Among the records that follow, count the lines where "meaning" appears, and state the count by itself.

-- Provided data follows --

-- ==== Sys2Proof/Decode.lean ====
section
/-! DEFINITION. Decoding of the 40-bit command word (30_encoding.md R32 to R36), then the encoder (R33, R37). -/

namespace Sys2Proof

/-- Why a command word is no command. -/
inductive DecodeError where
  /-- Opcodes `0x05` to `0xFF` (R36). -/
  | reservedOpcode (op : Opcode)
  deriving DecidableEq, Repr

/-- `op = CW[39:32]` (R32). -/
def opField (w : CmdWord) : Opcode := w.extractLsb' 32 8

/-- `arg = CW[31:0]` (R32). -/
def argField (w : CmdWord) : Word := w.extractLsb' 0 32

/-- The command a word stands for: the opcode map of R33, the operands of R34. The `arg` of `INIT`,
`BIT` and `BYTE` is not looked at (R35). -/
def decode (w : CmdWord) : Except DecodeError Instr :=
  match (opField w).toNat with
  | 0x00 => .ok .init
  | 0x01 => .ok (.seed (argField w))
  | 0x02 => .ok .bit
  | 0x03 => .ok (.bits (argField w))
  | 0x04 => .ok .byte
  | _ => .error (.reservedOpcode (opField w))

/-- The opcode of a command (R33). -/
def Instr.opcode : Instr → Opcode
  | .init => 0x00
  | .seed _ => 0x01
  | .bit => 0x02
  | .bits _ => 0x03
  | .byte => 0x04

/-- The operand field of a command: its operand (R34), or 0 where the field is ignored, as R35 says a
host should write. -/
def Instr.operand : Instr → Word
  | .init => 0
  | .seed s => s
  | .bit => 0
  | .bits n => n
  | .byte => 0

/-- The command word of a command (R32, R37). -/
def encode (i : Instr) : CmdWord := i.opcode ++ i.operand

/-- One row of spec/opcode_table.json. -/
structure OpcodeRow where
  mnemonic : String
  pattern  : CmdWord
  mask     : CmdWord
  deriving DecidableEq, Repr

/-- The match and mask values of R33, in the table's order. -/
def opcodeRows : List OpcodeRow :=
  [⟨"INIT", 0x0000000000, 0xFF00000000⟩, ⟨"SEED", 0x0100000000, 0xFF00000000⟩,
   ⟨"BIT", 0x0200000000, 0xFF00000000⟩, ⟨"BITS", 0x0300000000, 0xFF00000000⟩,
   ⟨"BYTE", 0x0400000000, 0xFF00000000⟩]

/-- Whether a word matches a row (R33: match and mask over the 40-bit word). -/
def OpcodeRow.covers (r : OpcodeRow) (w : CmdWord) : Bool := w &&& r.mask == r.pattern

/-- The mnemonic of a command (R33). -/
def Instr.mnemonic : Instr → String
  | .init => "INIT"
  | .seed _ => "SEED"
  | .bit => "BIT"
  | .bits _ => "BITS"
  | .byte => "BYTE"

/-- The command word whose bits are the low `nbits` bits of `w`, all higher bits 0. -/
def tableWord (nbits w : Nat) : CmdWord := BitVec.ofNat 40 (w % 2 ^ nbits)

/-- The decoder on a word numbered as spec/opcode_table.json numbers it: the table's 40-bit number is
the command word itself. -/
def decodeTableWord (nbits w : Nat) : Option Instr :=
  (decode (tableWord nbits w)).toOption

/-- A line of a command sequence in the text form of R37. -/
inductive AsmLine where
  | cmd (i : Instr)
  /-- The pseudo-command `DEFAULT`. -/
  | default
  /-- One clock edge with `rst = 1`; not a command, no command word. -/
  | reset
  deriving DecidableEq, Repr

/-- The command word of a line, if it has one: `DEFAULT` is `INIT`, `RESET` has none (R37). -/
def AsmLine.word? : AsmLine → Option CmdWord
  | .cmd i => some (encode i)
  | .default => some (encode .init)
  | .reset => none

/-- The text of a line: the mnemonic in capitals, then the operand, here in decimal (R37). -/
def AsmLine.text : AsmLine → String
  | .cmd .init => "INIT"
  | .cmd (.seed s) => "SEED " ++ toString s.toNat
  | .cmd .bit => "BIT"
  | .cmd (.bits n) => "BITS " ++ toString n.toNat
  | .cmd .byte => "BYTE"
  | .default => "DEFAULT"
  | .reset => "RESET"

end Sys2Proof
end

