-- ==== Sys2Proof/Machine/Core.lean ====
section
/-! DEFINITION. The machine as the host runs it. -/

def Sys2Proof.core : Host.Core := { State := Sys2Proof.Machine.State, Fault := Sys2Proof.Machine.Fault, Refusal := Sys2Proof.Machine.Refusal, step := Sys2Proof.Machine.step, reset := Sys2Proof.Machine.State.reset }
end

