-- ==== Sys2Proof/Laws/PerInstr.lean ====
section
/-! SUPPORT. Facts about every command as syntax, one lemma a constructor. -/

namespace Sys2Proof.Laws

/-- The two fields of a command's word are its opcode and its operand (R32). -/
def Fields.Statement (i : Instr) : Prop :=
  opField (encode i) = i.opcode ∧ argField (encode i) = i.operand

/-- The fields of a word put together from an opcode and an operand. -/
theorem fields_append (op : Opcode) (arg : Word) :
    opField (op ++ arg : CmdWord) = op ∧ argField (op ++ arg : CmdWord) = arg :=
  ⟨BitVec.extractLsb'_append_eq_left, BitVec.extractLsb'_append_eq_right⟩

theorem Fields.init : Fields.Statement .init := fields_append _ _
theorem Fields.seed (x : Word) : Fields.Statement (.seed x) := fields_append _ _
theorem Fields.bit : Fields.Statement .bit := fields_append _ _
theorem Fields.bits (n : Word) : Fields.Statement (.bits n) := fields_append _ _
theorem Fields.byte : Fields.Statement .byte := fields_append _ _

end Sys2Proof.Laws
end

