/-- `CNTW` bits are the fewest that hold `W` (R6). -/
theorem lt_two_pow_iff_cntw_le {W k : Nat} (hW : W ≠ 0) : W < 2 ^ k ↔ cntw W ≤ k :=
  (Nat.log2_lt hW).symm.trans Nat.succ_le_iff.symm

/-- A number up to `W` loaded into the counter is itself. -/
theorem ofNat_cntw_toNat {W n : Nat} (h : n ≤ W) : (BitVec.ofNat (cntw W) n).toNat = n :=
  (BitVec.toNat_ofNat ..).trans (Nat.mod_eq_of_lt (h.trans_lt (width_lt_two_pow_cntw W)))

/-- Settles O32: `CNTW` is one more than the logarithm of `W`, and every number up to `W` fits. -/
theorem counterHoldsEveryLegalCount : Obligations.CounterHoldsEveryLegalCount := by
  intro w
  have hW := w.ok
  exact ⟨fun k => lt_two_pow_iff_cntw_le (by omega), fun n => countField_toNat,
    ofNat_cntw_toNat hW, ofNat_cntw_toNat (n := 1) (by omega)⟩

/-- A command keeps the width, the reset mark and the host's coming moves. -/
theorem exec_frame {i : Instr} {s t : State} (h : exec i s = .next t) :
    t.width = s.width ∧ t.live = s.live ∧ t.inputs = s.inputs := by
  obtain ⟨S, ACC, rfl⟩ := exec_next h
  exact ⟨rfl, rfl, rfl⟩

/-- Settles O44: one case for each thing a step can be. -/
theorem stepKeepsWidthAndTakesOneMove : Obligations.StepKeepsWidthAndTakesOneMove := by
  intro s t h
  obtain ⟨-, he⟩ | ⟨p, rest, hin, he⟩ | ⟨w, rest, -, -, -, he⟩ |
    ⟨w, rest, i, hin, -, -, -, he⟩ | ⟨S, acc, cnt, done, rest, hin, rfl⟩ := step_next h
  case inl | inr.inr.inl =>
    obtain ⟨hw, hi, -⟩ := clockEdge_frame he
    exact ⟨hw, .inl hi⟩
  case inr.inl =>
    obtain ⟨hw, hi, -⟩ := clockEdge_frame he
    exact ⟨hw, .inr ⟨_, by rw [hin, hi, setInputs_inputs]⟩⟩
  case inr.inr.inr.inl =>
    obtain ⟨hw, -, hi⟩ := exec_frame he
    exact ⟨hw, .inr ⟨_, by rw [hin, hi, setInputs_inputs]⟩⟩
  case inr.inr.inr.inr => exact ⟨rfl, .inr ⟨_, hin⟩⟩

end Sys2Proof.Machine
end

section
/-! SUPPORT. The transition maps no nonzero state to zero (R47): each of its three lines xors a value with
a shift of itself, and a nonzero value is no proper shift of itself. -/

namespace Sys2Proof.Machine

section
variable {w k : Nat} {x : BitVec w}

/-- Each bit of such a value is one `k` places below it, and the lowest `k` are 0. -/
theorem eq_zero_of_eq_shiftLeft (hk : 0 < k) (h : x = x <<< k) : x = 0#w := by
  have hbit (i : Nat) : x.getLsbD i = false := by
    induction i using Nat.strong_induction_on with
    | _ i ih =>
      rw [h, BitVec.getLsbD_shiftLeft]
      by_cases hi : i < k
      · simp [hi]
      · simp [ih (i - k) (by omega)]
  exact BitVec.eq_of_getLsbD_eq fun i _ => by simp [hbit i]

theorem eq_zero_of_eq_ushiftRight (hk : 0 < k) (h : x = x >>> k) : x = 0#w := by
  have hdiv : x.toNat = x.toNat / 2 ^ k := by
    conv_lhs => rw [h, BitVec.toNat_ushiftRight, Nat.shiftRight_eq_div_pow]
  by_contra hx
  have hpos : 0 < x.toNat := Nat.pos_of_ne_zero fun h0 => hx (BitVec.eq_of_toNat_eq (by simpa using h0))
  have hlt := Nat.div_lt_self hpos (Nat.one_lt_two_pow hk.ne')
  omega

end

section
variable {x : Word}

theorem mixA_ne_zero (h : x ≠ 0) : mixA x ≠ 0 :=
  fun h0 => h (eq_zero_of_eq_shiftLeft (k := SH_A) (by decide) (BitVec.xor_eq_zero_iff.1 h0))

theorem mixB_ne_zero (h : x ≠ 0) : mixB x ≠ 0 :=
  fun h0 => h (eq_zero_of_eq_ushiftRight (k := SH_B) (by decide) (BitVec.xor_eq_zero_iff.1 h0))

theorem mixC_ne_zero (h : x ≠ 0) : mixC x ≠ 0 :=
  fun h0 => h (eq_zero_of_eq_shiftLeft (k := SH_C) (by decide) (BitVec.xor_eq_zero_iff.1 h0))

/-- The transition keeps a nonzero state nonzero (R11, R47). -/
theorem step32_ne_zero (h : x ≠ 0) : step32 x ≠ 0 := mixC_ne_zero (mixB_ne_zero (mixA_ne_zero h))

theorem iterate_step32_ne_zero (n : Nat) (h : x ≠ 0) : step32^[n] x ≠ 0 := by
  induction n generalizing x with
  | zero => exact h
  | succ n ih => exact ih (step32_ne_zero h)

end

end Sys2Proof.Machine
end

section
/-! SUPPORT. What the edge that accepts a command does, said once for all five commands, as a function of the
number of bits the command extracts; with it the inversion of one clock edge (R75). -/

namespace Sys2Proof.Machine

/-- The select of the state register at the edge that accepts the command (R75). -/
def acceptSel : Instr → SSel
  | .init => .default
  | .seed _ => .seed
  | .bit => .hold
  | .bits _ => .hold
  | .byte => .hold

/-- The edge that accepts the command (R75): the bits to extract go to `CNT`, and with none to extract the
command completes there. -/
def acceptControls (W : Nat) (i : Instr) : Controls W :=
  { sSel := acceptSel i, aSel := .clear, cnt := BitVec.ofNat _ (bitCount i), done := bitCount i == 0 }

section
variable {W : Nat} {i : Instr} {c : Controls W} {w : CmdWord}

theorem accept_of_wellFormed (h : i.wellFormed W = true) : accept i = .ok (acceptControls W i) := by
  cases i with
  | init => rfl
  | bit => rfl
  | byte => rfl
  | seed x =>
    have hx : x ≠ 0 := by simpa [Instr.wellFormed, seedOk] using h
    have hok : seedOperand x = .ok x := (seedOperand_eq x).trans (if_neg hx)
    simp [accept, acceptSeed, hok, acceptControls, acceptSel, bitCount]
  | bits n =>
    have hn : n.toNat ≤ W := by simpa [Instr.wellFormed, countOk] using h
    have hok : countOperand W n = .ok n.toNat := (countOperand_eq W n).trans (if_pos hn)
    simp [accept, acceptBits, hok, acceptControls, acceptSel, bitCount, countField, BitVec.ofNat_toNat]

/-- A command is accepted exactly when it meets its precondition, with its controls. -/
theorem accept_ok : accept i = .ok c ↔ i.wellFormed W = true ∧ c = acceptControls W i := by
  constructor
  · intro h
    have hwf : i.wellFormed W = true :=
      wellFormed_iff_not_refusedFor.2 fun r hr => by simp [accept_error.2 hr] at h
    exact ⟨hwf, by simpa [accept_of_wellFormed hwf] using h.symm⟩
  · rintro ⟨hwf, rfl⟩
    exact accept_of_wellFormed hwf

theorem acceptWord_ok :
    acceptWord w = .ok c ↔ ∃ i, decode w = .ok i ∧ i.wellFormed W = true ∧ c = acceptControls W i := by
  simp only [← commandOf_ok, ← accept_ok]
  unfold acceptWord
  cases commandOf w <;> simp

/-- Every admitted command extracts at most `W` bits (R6, R54). -/
theorem bitCount_le (hW : 8 ≤ W) (h : i.wellFormed W = true) : bitCount i ≤ W := by
  cases i with
  | init => exact Nat.zero_le W
  | seed x => exact Nat.zero_le W
  | bit => exact Nat.le_trans (by decide) hW
  | bits n => simpa [Instr.wellFormed, countOk, bitCount] using h
  | byte => exact hW

/-- The commands that extract no bit, and so complete at their acceptance (R75). -/
theorem bitCount_eq_zero : bitCount i = 0 ↔ i = .init ∨ (∃ x, i = .seed x) ∨ i = .bits 0 := by
  cases i with
  | init => simp [bitCount]
  | seed x => simp [bitCount]
  | bit => simp [bitCount]
  | bits n => simp [bitCount, ← BitVec.toNat_inj]
  | byte => simp [bitCount, BYTE_N]

theorem defaultSeed_ne_zero : DEFAULT_SEED ≠ 0 := by decide

/-- The state register at the edge that accepts an admitted command: nonzero if it was (R11). -/
theorem acceptSel_ne_zero {S : Word} (hd : decode w = .ok i) (hwf : i.wellFormed W = true) (hS : S ≠ 0) :
    sMux (acceptSel i) S (argField w) ≠ 0 := by
  cases i with
  | init => exact defaultSeed_ne_zero
  | seed x =>
    obtain ⟨-, rfl⟩ := decode_ok_seed.1 hd
    simpa [Instr.wellFormed, seedOk, acceptSel] using hwf
  | bit => exact hS
  | bits n => exact hS
  | byte => exact hS

/-- All an edge can do when it has a meaning: the four cases of R75, in their order of precedence. -/
theorem edgeControls_ok {p : Pins} {r : Regs W} (h : edgeControls p r = .ok c) :
    (p.rst = true ∧ c = resetControls) ∨
    (p.rst = false ∧ r.CNT ≠ 0 ∧ c = microStepControls r) ∨
    (p.rst = false ∧ r.CNT = 0 ∧ p.cmdValid = true ∧
      ∃ i, decode p.cmdWord = .ok i ∧ i.wellFormed W = true ∧ c = acceptControls W i) ∨
    (p.rst = false ∧ r.CNT = 0 ∧ p.cmdValid = false ∧ c = idleControls) := by
  cases hr : p.rst with
  | true => exact .inl ⟨rfl, by simpa [edgeControls_reset hr] using h.symm⟩
  | false =>
    cases hb : r.busy with
    | true =>
      exact .inr (.inl ⟨rfl, (busy_eq_true r).1 hb, by simpa [edgeControls_micro hr hb] using h.symm⟩)
    | false =>
      have hc := (busy_eq_false r).1 hb
      cases hv : p.cmdValid with
      | true =>
        rw [edgeControls_accept hr hb hv] at h
        exact .inr (.inr (.inl ⟨rfl, hc, rfl, acceptWord_ok.1 h⟩))
      | false =>
        exact .inr (.inr (.inr ⟨rfl, hc, rfl, by simpa [edgeControls_idle hr hb hv] using h.symm⟩))

end

/-- An edge with a meaning, whose command has one too, answers a next state. -/
theorem clockEdge_of_ok {p : Pins} {s : State} {c : Controls s.width.W}
    (hlive : (s.live || p.rst) = true) (hc : edgeControls p s.regs = .ok c) :
    clockEdge p s = .next { s with regs := latch c (argField p.cmdWord) s.regs, live := true } := by
  simp only [clockEdge, hlive, if_true, Regs.edge, hc]

end Sys2Proof.Machine
end

section
/-! SUPPORT. The state register stays nonzero (R11). -/

namespace Sys2Proof.Machine

/-- No edge of a nonzero state register makes it zero. -/
theorem latch_S_ne_zero {W : Nat} {p : Pins} {r : Regs W} {c : Controls W}
    (h : edgeControls p r = .ok c) (hS : r.S ≠ 0) : (latch c (argField p.cmdWord) r).S ≠ 0 := by
  obtain ⟨-, rfl⟩ | ⟨-, -, rfl⟩ | ⟨-, -, -, i, hd, hwf, rfl⟩ | ⟨-, -, -, rfl⟩ := edgeControls_ok h
  case inl => exact defaultSeed_ne_zero
  case inr.inl => exact step32_ne_zero hS
  case inr.inr.inl => exact acceptSel_ne_zero hd hwf hS
  case inr.inr.inr => exact hS

theorem extraction_S {W : Nat} (n : Nat) (r : Regs W) : (extraction n r).S = step32^[n] r.S :=
  extract_fst n r.S 0

/-- `SEED` completes only with a nonzero seed, and puts it in the state register (R41). -/
theorem execSeed_next {x : Word} {s t : State} (h : exec (.seed x) s = .next t) :
    t.regs.S = x ∧ x ≠ 0 := by
  simp only [exec, execSeed, seedOperand_eq] at h
  split_ifs at h with hx
  cases h
  exact ⟨rfl, hx⟩

/-- No command makes a nonzero state register zero. -/
theorem exec_S_ne_zero {i : Instr} {s t : State} (hS : s.regs.S ≠ 0) (h : exec i s = .next t) :
    t.regs.S ≠ 0 := by
  cases i with
  | init =>
    cases h
    exact defaultSeed_ne_zero
  | seed x =>
    obtain ⟨rfl, hx⟩ := execSeed_next h
    exact hx
  | bit =>
    cases h
    exact step32_ne_zero hS
  | bits n =>
    simp only [exec, execBits, countOperand_eq] at h
    split_ifs at h with hn
    cases h
    simpa [extraction_S] using iterate_step32_ne_zero n.toNat hS
  | byte =>
    cases h
    simpa [extraction_S] using iterate_step32_ne_zero BYTE_N hS

/-- Settles O25: the state register at an edge and under a command, and the values loaded into it. -/
theorem stateRegisterStaysNonzero : Obligations.StateRegisterStaysNonzero := by
  refine ⟨?_, fun i s t => exec_S_ne_zero, ?_, fun s => ⟨_, rfl, rfl⟩, fun x s t => execSeed_next⟩
  · intro p s t hS h
    obtain ⟨-, c, hc, rfl⟩ := clockEdge_next h
    exact latch_S_ne_zero hc hS
  · exact fun p s hp => ⟨_, clockEdge_of_ok (by simp [hp]) (edgeControls_reset hp), rfl⟩

end Sys2Proof.Machine
end

section
/-! SUPPORT. The registers stay sound from the first reset edge on (R11, R13, R14, R55). -/

namespace Sys2Proof.Machine

section
variable {W : Nat} {r : Regs W}

/-- With nothing in flight a nonzero state register is all soundness asks for. -/
theorem sound_of_CNT_eq_zero (hS : r.S ≠ 0) (hC : r.CNT = 0) : r.Sound := by
  refine ⟨hS, ?_, fun _ => hC, ?_⟩
  · simp [hC]
  · simpa [hC] using r.ACC.isLt

/-- One bit shifted in leaves room for the `n` still owed, if there was room for all `n + 1` (R55). -/
theorem shiftIn_room {acc : BitVec W} {n : Nat} (b : Bool) (hn : n + 1 ≤ W)
    (h : acc.toNat * 2 ^ (n + 1) < 2 ^ W) : (shiftIn acc b).toNat * 2 ^ n < 2 ^ W := by
  obtain ⟨k, rfl⟩ := Nat.exists_eq_add_of_le hn
  have hacc : acc.toNat + 1 ≤ 2 ^ k := by
    rw [Nat.pow_add 2 (n + 1) k, Nat.mul_comm (2 ^ (n + 1))] at h
    exact Nat.lt_of_mul_lt_mul_right h
  have hshift : (shiftIn acc b).toNat ≤ 2 * acc.toNat + b.toNat := by
    rw [shiftIn_toNat (by omega)]
    exact Nat.mod_le _ _
  have hb := Bool.toNat_le b
  calc (shiftIn acc b).toNat * 2 ^ n
      < (2 * 2 ^ k) * 2 ^ n := Nat.mul_lt_mul_of_pos_right (by omega) (by positivity)
    _ = 2 ^ (n + 1 + k) := by ring

/-- A micro-step counts down, shows its response only as the last one, and drops no bit (R75). -/
theorem latch_microStep_sound (arg : Word) (hr : r.Sound) (hC : r.CNT ≠ 0) :
    (latch (microStepControls r) arg r).Sound := by
  obtain ⟨hS, hle, -, hroom⟩ := hr
  have hpos : r.CNT.toNat ≠ 0 := fun h0 => hC (BitVec.eq_of_toNat_eq (by simpa using h0))
  have hcnt : (r.CNT - 1).toNat + 1 = r.CNT.toNat := by rw [counter_sub_one_toNat hC]; omega
  rw [← hcnt] at hle hroom
  refine ⟨step32_ne_zero hS, ?_, fun hdone => ?_, shiftIn_room _ hle hroom⟩
  · exact Nat.le_of_succ_le hle
  · have hlast : r.CNT = 1 := by simpa [microStepControls, lastMicroStep] using hdone
    simp [microStepControls, hlast]

/-- Acceptance clears `ACC` and owes at most `W` bits; it completes only where it owes none (R75). -/
theorem latch_accept_sound {i : Instr} {arg : Word} (hW : 8 ≤ W) (hwf : i.wellFormed W = true)
    (hS : (latch (acceptControls W i) arg r).S ≠ 0) : (latch (acceptControls W i) arg r).Sound := by
  have hle := bitCount_le hW hwf
  refine ⟨hS, ?_, fun hdone => ?_, ?_⟩
  · simpa [acceptControls, ofNat_cntw_toNat hle] using hle
  · have hzero : bitCount i = 0 := by simpa [acceptControls] using hdone
    simp [acceptControls, hzero]
  · simp [acceptControls]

-- Provided data concluded --

*Completed task:*
2